▸ **What you have to do**:
Using the line that contains "v).resp = s.resp := rfl" as the first line and the last line of the data as the final one, give every line in that range again exactly.

Data Block Start

/-! ### xferNext -/

@[simp] theorem xferNext_params (b : Byte) : (s.xferNext b).params = s.params := rfl
@[simp] theorem xferNext_cs (b : Byte) : (s.xferNext b).cs = s.cs := rfl
@[simp] theorem xferNext_active (b : Byte) : (s.xferNext b).active = s.active := rfl
@[simp] theorem xferNext_seq (b : Byte) : (s.xferNext b).seq = s.seq := rfl
@[simp] theorem xferNext_rx (b : Byte) : (s.xferNext b).rx = s.rx := rfl
@[simp] theorem xferNext_dcfilter (b : Byte) : (s.xferNext b).dcfilter = s.dcfilter := rfl
@[simp] theorem xferNext_modtype (b : Byte) : (s.xferNext b).modtype = s.modtype := rfl
@[simp] theorem xferNext_manchester (b : Byte) : (s.xferNext b).manchester = s.manchester := rfl
@[simp] theorem xferNext_syncmode (b : Byte) : (s.xferNext b).syncmode = s.syncmode := rfl
@[simp] theorem xferNext_resp (b : Byte) : (s.xferNext b).resp = s.resp := rfl
@[simp] theorem xferNext_port (b : Byte) : (s.xferNext b).port = s.port := rfl
@[simp] theorem xferNext_busyIn (b : Byte) : (s.xferNext b).busyIn = s.busyIn := rfl
@[simp] theorem xferNext_xferIn (b : Byte) : (s.xferNext b).xferIn = s.xferIn.tail := rfl
@[simp] theorem xferNext_busyDrawn (b : Byte) : (s.xferNext b).busyDrawn = s.busyDrawn := rfl
@[simp] theorem xferNext_xferDrawn (b : Byte) : (s.xferNext b).xferDrawn = s.xferDrawn + 1 := rfl
@[simp] theorem xferNext_trace (b : Byte) : (s.xferNext b).trace = s.trace ++ [xferEvent b (s.xferAt 0)] := rfl

/-! ### wait -/

@[simp] theorem wait_params (d : DelayName) : (s.wait d).params = s.params := rfl
@[simp] theorem wait_cs (d : DelayName) : (s.wait d).cs = s.cs := rfl
@[simp] theorem wait_active (d : DelayName) : (s.wait d).active = s.active := rfl
@[simp] theorem wait_seq (d : DelayName) : (s.wait d).seq = s.seq := rfl
@[simp] theorem wait_rx (d : DelayName) : (s.wait d).rx = s.rx := rfl
@[simp] theorem wait_dcfilter (d : DelayName) : (s.wait d).dcfilter = s.dcfilter := rfl
@[simp] theorem wait_modtype (d : DelayName) : (s.wait d).modtype = s.modtype := rfl
@[simp] theorem wait_manchester (d : DelayName) : (s.wait d).manchester = s.manchester := rfl
@[simp] theorem wait_syncmode (d : DelayName) : (s.wait d).syncmode = s.syncmode := rfl
@[simp] theorem wait_resp (d : DelayName) : (s.wait d).resp = s.resp := rfl
@[simp] theorem wait_port (d : DelayName) : (s.wait d).port = s.port := rfl
@[simp] theorem wait_busyIn (d : DelayName) : (s.wait d).busyIn = s.busyIn := rfl
@[simp] theorem wait_xferIn (d : DelayName) : (s.wait d).xferIn = s.xferIn := rfl
@[simp] theorem wait_busyDrawn (d : DelayName) : (s.wait d).busyDrawn = s.busyDrawn := rfl
@[simp] theorem wait_xferDrawn (d : DelayName) : (s.wait d).xferDrawn = s.xferDrawn := rfl
@[simp] theorem wait_trace (d : DelayName) : (s.wait d).trace = s.trace ++ [.delay d] := rfl

/-! ### accept -/

@[simp] theorem accept_params : (s.accept).params = s.params := rfl
@[simp] theorem accept_cs : (s.accept).cs = s.cs := rfl
@[simp] theorem accept_active : (s.accept).active = true := rfl
@[simp] theorem accept_seq : (s.accept).seq = s.seq := rfl
@[simp] theorem accept_rx : (s.accept).rx = s.rx := rfl
@[simp] theorem accept_dcfilter : (s.accept).dcfilter = s.dcfilter := rfl
@[simp] theorem accept_modtype : (s.accept).modtype = s.modtype := rfl
@[simp] theorem accept_manchester : (s.accept).manchester = s.manchester := rfl
@[simp] theorem accept_syncmode : (s.accept).syncmode = s.syncmode := rfl
@[simp] theorem accept_resp : (s.accept).resp = s.resp := rfl
@[simp] theorem accept_port : (s.accept).port = s.port := rfl
@[simp] theorem accept_busyIn : (s.accept).busyIn = s.busyIn := rfl
@[simp] theorem accept_xferIn : (s.accept).xferIn = s.xferIn := rfl
@[simp] theorem accept_busyDrawn : (s.accept).busyDrawn = s.busyDrawn := rfl
@[simp] theorem accept_xferDrawn : (s.accept).xferDrawn = s.xferDrawn := rfl
@[simp] theorem accept_trace : (s.accept).trace = s.trace := rfl

/-! ### respond -/

@[simp] theorem respond_params (r : Response) : (s.respond r).params = s.params := rfl
@[simp] theorem respond_cs (r : Response) : (s.respond r).cs = s.cs := rfl
@[simp] theorem respond_active (r : Response) : (s.respond r).active = false := rfl
@[simp] theorem respond_seq (r : Response) : (s.respond r).seq = [] := rfl
@[simp] theorem respond_rx (r : Response) : (s.respond r).rx = [] := rfl
@[simp] theorem respond_dcfilter (r : Response) : (s.respond r).dcfilter = s.dcfilter := rfl
@[simp] theorem respond_modtype (r : Response) : (s.respond r).modtype = s.modtype := rfl
@[simp] theorem respond_manchester (r : Response) : (s.respond r).manchester = s.manchester := rfl
@[simp] theorem respond_syncmode (r : Response) : (s.respond r).syncmode = s.syncmode := rfl
@[simp] theorem respond_resp (r : Response) : (s.respond r).resp = some r := rfl
@[simp] theorem respond_port (r : Response) : (s.respond r).port = s.port := rfl
@[simp] theorem respond_busyIn (r : Response) : (s.respond r).busyIn = s.busyIn := rfl
@[simp] theorem respond_xferIn (r : Response) : (s.respond r).xferIn = s.xferIn := rfl
@[simp] theorem respond_busyDrawn (r : Response) : (s.respond r).busyDrawn = s.busyDrawn := rfl
@[simp] theorem respond_xferDrawn (r : Response) : (s.respond r).xferDrawn = s.xferDrawn := rfl
@[simp] theorem respond_trace (r : Response) : (s.respond r).trace = s.trace := rfl

/-! ### setModtype -/

@[simp] theorem setModtype_params (v : Byte) : (s.setModtype v).params = s.params := rfl
@[simp] theorem setModtype_cs (v : Byte) : (s.setModtype v).cs = s.cs := rfl
@[simp] theorem setModtype_active (v : Byte) : (s.setModtype v).active = s.active := rfl
@[simp] theorem setModtype_seq (v : Byte) : (s.setModtype v).seq = s.seq := rfl
@[simp] theorem setModtype_rx (v : Byte) : (s.setModtype v).rx = s.rx := rfl
@[simp] theorem setModtype_dcfilter (v : Byte) : (s.setModtype v).dcfilter = s.dcfilter := rfl
@[simp] theorem setModtype_modtype (v : Byte) : (s.setModtype v).modtype = v := rfl
@[simp] theorem setModtype_manchester (v : Byte) : (s.setModtype v).manchester = s.manchester := rfl
@[simp] theorem setModtype_syncmode (v : Byte) : (s.setModtype v).syncmode = s.syncmode := rfl
@[simp] theorem setModtype_resp (v : Byte) : (s.setModtype v).resp = s.resp := rfl
@[simp] theorem setModtype_port (v : Byte) : (s.setModtype v).port = s.port := rfl
@[simp] theorem setModtype_busyIn (v : Byte) : (s.setModtype v).busyIn = s.busyIn := rfl
@[simp] theorem setModtype_xferIn (v : Byte) : (s.setModtype v).xferIn = s.xferIn := rfl
@[simp] theorem setModtype_busyDrawn (v : Byte) : (s.setModtype v).busyDrawn = s.busyDrawn := rfl
@[simp] theorem setModtype_xferDrawn (v : Byte) : (s.setModtype v).xferDrawn = s.xferDrawn := rfl
@[simp] theorem setModtype_trace (v : Byte) : (s.setModtype v).trace = s.trace := rfl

Data Block End

▸ **Solution to this task**:
@[simp] theorem setModtype_resp (v : Byte) : (s.setModtype v).resp = s.resp := rfl
@[simp] theorem setModtype_port (v : Byte) : (s.setModtype v).port = s.port := rfl
@[simp] theorem setModtype_busyIn (v : Byte) : (s.setModtype v).busyIn = s.busyIn := rfl
@[simp] theorem setModtype_xferIn (v : Byte) : (s.setModtype v).xferIn = s.xferIn := rfl
@[simp] theorem setModtype_busyDrawn (v : Byte) : (s.setModtype v).busyDrawn = s.busyDrawn := rfl
@[simp] theorem setModtype_xferDrawn (v : Byte) : (s.setModtype v).xferDrawn = s.xferDrawn := rfl
@[simp] theorem setModtype_trace (v : Byte) : (s.setModtype v).trace = s.trace := rfl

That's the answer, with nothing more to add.